Неувядаемый цвет. Книга воспоминаний. Том 1 - Николай Любимов
Шрифт:
Интервал:
Закладка:
«Зимний вечер» взволновал меня не только действенностью, светописью и звукописью описания метели в первой строфе. Мне объяснили, что «добрая подружка» – это няня поэта, Арина Родионовна. Любовь поэта к няне нашла живой отклик в моей душе – душе ребенка, для которого старушка няня до конца ее дней была самым родным, после матери, человеком.

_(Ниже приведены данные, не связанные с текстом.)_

-- ==== Sys2Proof/Laws/KeepLink.lean ====
section
/-!
SUPPORT. Sys2Proof/Laws/KeepLink.lean: mailboxes, Conjunction links and fault handling keep the invariant.
-/
namespace Sys2Proof.Machine

theorem mctpMessage_keep {Q : List Instr} {V : Nat} (bs : List Byte) (s : State) (hK : Keep Q V s) :
    Keep Q V (mctpMessage bs s) := by
  unfold mctpMessage
  try dsimp only
  repeat' (first
    | with_reducible exact hK | with_reducible assumption | with_reducible apply State.send_keep
    | with_reducible apply forEach_keep | split | intro _)

theorem complete_keep {Q : List Instr} {V : Nat} (mb : Mailbox) (opcode id respAddr status : Nat) (result resp : List Byte) (s : State)
    (hK : Keep Q V s) :
    Keep Q V (complete mb opcode id respAddr status result resp s) := by
  unfold complete
  try dsimp only
  repeat' (first
    | with_reducible exact hK | with_reducible assumption | with_reducible apply forEach_keep
    | with_reducible apply putEntry_keep | with_reducible apply signalMailbox_keep
    | with_reducible apply appoSend_keep | with_reducible apply guestRequest_keep
    | with_reducible apply mctpMessage_keep | (show _ = _; rfl) | split
    | (simp only [keep_lit]; first | with_reducible apply keep_mk | with_reducible apply keep_mk_hostMem | with_reducible apply keep_mk_chip | with_reducible apply keep_mk_flash)
    | intro _)

theorem completeRunning_keep {Q : List Instr} {V : Nat} (r : Running) (status : Nat) (result : List Byte) (s : State)
    (hK : Keep Q V s) :
    Keep Q V (completeRunning r status result s) := by
  unfold completeRunning
  try dsimp only
  repeat' (first
    | with_reducible exact hK | with_reducible assumption | with_reducible apply complete_keep | (show _ = _; rfl)
    | split
    | (simp only [keep_lit]; first | with_reducible apply keep_mk | with_reducible apply keep_mk_hostMem | with_reducible apply keep_mk_chip | with_reducible apply keep_mk_flash)
    | intro _)

theorem completeOp_keep {Q : List Instr} {V : Nat} (op status : Nat) (result : List Byte) (s : State)
    (hK : Keep Q V s) :
    Keep Q V (completeOp op status result s) := by
  unfold completeOp
  try dsimp only
  repeat' (first
    | with_reducible exact hK | with_reducible assumption | with_reducible apply completeRunning_keep
    | (show _ = _; rfl) | split
    | (simp only [keep_lit]; first | with_reducible apply keep_mk | with_reducible apply keep_mk_hostMem | with_reducible apply keep_mk_chip | with_reducible apply keep_mk_flash)
    | intro _)

/-- What a reply keeps. -/
def KeepReply (q : List Instr) (n : Nat) : Reply → Prop
  | .refuse _ => True
  | .done _ _ s => Keep q n s
  | .failed _ s => Keep q n s
  | .goesOn s => Keep q n s

theorem keepReply_refuse {q : List Instr} {n : Nat} (r : Refuse) : KeepReply q n (.refuse r) := trivial
theorem keepReply_done {q : List Instr} {n : Nat} (a b : List Byte) (s : State) (h : Keep q n s) :
    KeepReply q n (.done a b s) := h
theorem keepReply_failed {q : List Instr} {n : Nat} (r : Refuse) (s : State) (h : Keep q n s) :
    KeepReply q n (.failed r s) := h
theorem keepReply_goesOn {q : List Instr} {n : Nat} (s : State) (h : Keep q n s) : KeepReply q n (.goesOn s) := h
theorem Reply.no_keep {q : List Instr} {n : Nat} (a : Nat) : KeepReply q n (Reply.no a) := trivial
theorem Reply.noStage_keep {q : List Instr} {n : Nat} (a b : Nat) : KeepReply q n (Reply.noStage a b) := trivial
theorem Reply.noAt_keep {q : List Instr} {n : Nat} (a b : Nat) : KeepReply q n (Reply.noAt a b) := trivial
theorem Reply.ok_keep {q : List Instr} {n : Nat} (s : State) (h : Keep q n s) : KeepReply q n (Reply.ok s) := h
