-- ==== Sys2Proof/Laws/KeepHost.lean ====
section
/-!
SUPPORT. Sys2Proof/Laws/KeepHost.lean: loads, checkpoints and the host interface keep the invariant.
-/
namespace Sys2Proof.Machine

theorem installTense_keep {Q : List Instr} {V : Nat} (v commit : Nat) (adig : W128) (img heads moments table : List Byte) (s : State)
    (hK : Keep Q V s) :
    Keep Q V (installTense v commit adig img heads moments table s) := by
  unfold installTense
  try dsimp only
  repeat' (first
    | with_reducible exact hK | with_reducible assumption | with_reducible apply State.updStage_keep
    | with_reducible apply State.store_keep | with_reducible apply State.mend_keep | (show _ = _; rfl) | split
    | (simp only [keep_lit]; first | with_reducible apply keep_mk | with_reducible apply keep_mk_hostMem | with_reducible apply keep_mk_chip | with_reducible apply keep_mk_flash)
    | intro _)

theorem installIngest_keep {Q : List Instr} {V : Nat} (bs : List Byte) (s : State) (hK : Keep Q V s) :
    Keep Q V (installIngest bs s) := by
  unfold installIngest
  try dsimp only
  repeat' (first
    | with_reducible exact hK | with_reducible assumption | with_reducible apply State.updIngest_keep
    | (show _ = _; rfl) | split
    | (simp only [keep_lit]; first | with_reducible apply keep_mk | with_reducible apply keep_mk_hostMem | with_reducible apply keep_mk_chip | with_reducible apply keep_mk_flash)
    | intro _)

theorem writeCode_keep {Q : List Instr} {V : Nat} (g : Stage) (s : State) (hK : Keep Q V s) :
    Keep Q V (writeCode g s) := by
  unfold writeCode
  try dsimp only
  repeat' (first
    | with_reducible exact hK | with_reducible assumption | with_reducible apply State.store_keep
    | with_reducible apply forEach_keep | with_reducible apply State.mend_keep | split | intro _)

theorem loadImage_keep {Q : List Instr} {V : Nat} (c : Cmd) (m : StageImage) (s : State) (hK : Keep Q V s) :
    KeepReply Q V (loadImage c m s) := by
  unfold loadImage
  try dsimp only
  repeat' (first
    | with_reducible apply Reply.noStage_keep | with_reducible apply Reply.ok_keep
    | with_reducible apply keepReply_refuse | with_reducible apply keepReply_failed
    | with_reducible apply keepReply_goesOn | with_reducible exact hK | with_reducible assumption
    | with_reducible apply State.updStage_keep
    | ((with_reducible refine State.updJob_keep_same _ _ ?_ ?_); rotate_left; intro _; rfl)
    | ((with_reducible refine State.updJob_keep _ _ ?_ ?_); rotate_left; intro _; exact Nat.le_of_ble_eq_true rfl)
    | with_reducible apply State.updCells_keep | with_reducible apply installTense_keep
    | with_reducible apply writeCode_keep | (show _ = _; rfl) | split
    | (simp only [keep_lit]; first | with_reducible apply keep_mk | with_reducible apply keep_mk_hostMem | with_reducible apply keep_mk_chip | with_reducible apply keep_mk_flash)
    | intro _)

theorem stageLoad_keep {Q : List Instr} {V : Nat} (c : Cmd) (m : StageImage) (s : State) (hK : Keep Q V s) :
    KeepReply Q V (stageLoad c m s) := by
  unfold stageLoad
  try dsimp only
  repeat' (first
    | with_reducible apply Reply.noAt_keep | with_reducible apply Reply.ok_keep | with_reducible exact hK
    | with_reducible assumption
    | ((with_reducible refine State.updJob_keep_same _ _ ?_ ?_); rotate_left; intro _; rfl)
    | ((with_reducible refine State.updJob_keep _ _ ?_ ?_); rotate_left; intro _; exact Nat.le_of_ble_eq_true rfl)
    | with_reducible apply loadImage_keep | (show _ = _; rfl) | split
    | (simp only [keep_lit]; first | with_reducible apply keep_mk | with_reducible apply keep_mk_hostMem | with_reducible apply keep_mk_chip | with_reducible apply keep_mk_flash)
    | intro _)

theorem execStageLoad_keep {Q : List Instr} {V : Nat} (c : Cmd) (m : StageImage) (s : State) (hK : Keep Q V s) :
    KeepOut Q V (execStageLoad c m s) := by
  unfold execStageLoad
  try dsimp only
  repeat' (first
    | with_reducible exact hK | with_reducible assumption | with_reducible apply runCmd_keep
    | with_reducible apply stageLoad_keep | split | intro _)

theorem tenseConfig_keep {Q : List Instr} {V : Nat} (c : Cmd) (s : State) (hK : Keep Q V s) :
    KeepReply Q V (tenseConfig c s) := by
  unfold tenseConfig
  try dsimp only
  repeat' (first
    | with_reducible apply Reply.no_keep | with_reducible apply keepReply_refuse
    | with_reducible apply keepReply_done | with_reducible exact hK | with_reducible assumption
    | with_reducible apply State.updStage_keep | with_reducible apply forEach_keep | (show _ = _; rfl) | split
    | (simp only [keep_lit]; first | with_reducible apply keep_mk | with_reducible apply keep_mk_hostMem | with_reducible apply keep_mk_chip | with_reducible apply keep_mk_flash)
    | intro _)

theorem execTenseConfig_keep {Q : List Instr} {V : Nat} (c : Cmd) (s : State) (hK : Keep Q V s) :
    KeepOut Q V (execTenseConfig c s) := by
  unfold execTenseConfig
  try dsimp only
  repeat' (first
    | with_reducible exact hK | with_reducible assumption | with_reducible apply runCmd_keep
    | with_reducible apply tenseConfig_keep | split | intro _)

theorem installRule_keep {Q : List Instr} {V : Nat} (v commit : Nat) (r : RuleSource) (s : State) (hK : Keep Q V s) :
    Keep Q V (installRule v commit r s) := by
  unfold installRule
  try dsimp only
  repeat' (first
    | with_reducible exact hK | with_reducible assumption | with_reducible apply queueLoads_keep | (show _ = _; rfl)
    | split
    | (simp only [keep_lit]; first | with_reducible apply keep_mk | with_reducible apply keep_mk_hostMem | with_reducible apply keep_mk_chip | with_reducible apply keep_mk_flash)
    | intro _)

theorem ruleLoad_keep {Q : List Instr} {V : Nat} (c : Cmd) (s : State) (hK : Keep Q V s) :
    KeepReply Q V (ruleLoad c s) := by
  unfold ruleLoad
  try dsimp only
  repeat' (first
    | with_reducible apply Reply.ok_keep | with_reducible apply keepReply_refuse | with_reducible exact hK
    | with_reducible assumption | with_reducible apply forEach_keep | with_reducible apply installRule_keep
    | (show _ = _; rfl) | split
    | (simp only [keep_lit]; first | with_reducible apply keep_mk | with_reducible apply keep_mk_hostMem | with_reducible apply keep_mk_chip | with_reducible apply keep_mk_flash)
    | intro _)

А потом мама прочла мне три описания природы из «Евгения Онегина». Грустью отозвалось в моем сердце пушкинское описание весны. Ведь я уже тогда грустил весною – грустил в предчувствии, что мое любимое время года скоро пройдет, что самое радостное в весне – это ее преддверие, когда, «гонимы вешними лучами», бегут «мутные ручьи», а что, раз соловей «уж пел», значит, весне не сегодня-завтра конец. Вот так же грустил я, когда зацветала сирень, – грустил оттого, что каждый день ее цветения приближал меня к ее увяданию. Вот так же грустил я в первый день Пасхи: раз она началась, значит, скоро кончится. Вот так же начинал я грустить много позднее в первый же день приезда на каникулы. Как ни мучительно нетерпение ожидания, все-таки оно радостнее наступления, потому что, ожидая, еще не думаешь о конце.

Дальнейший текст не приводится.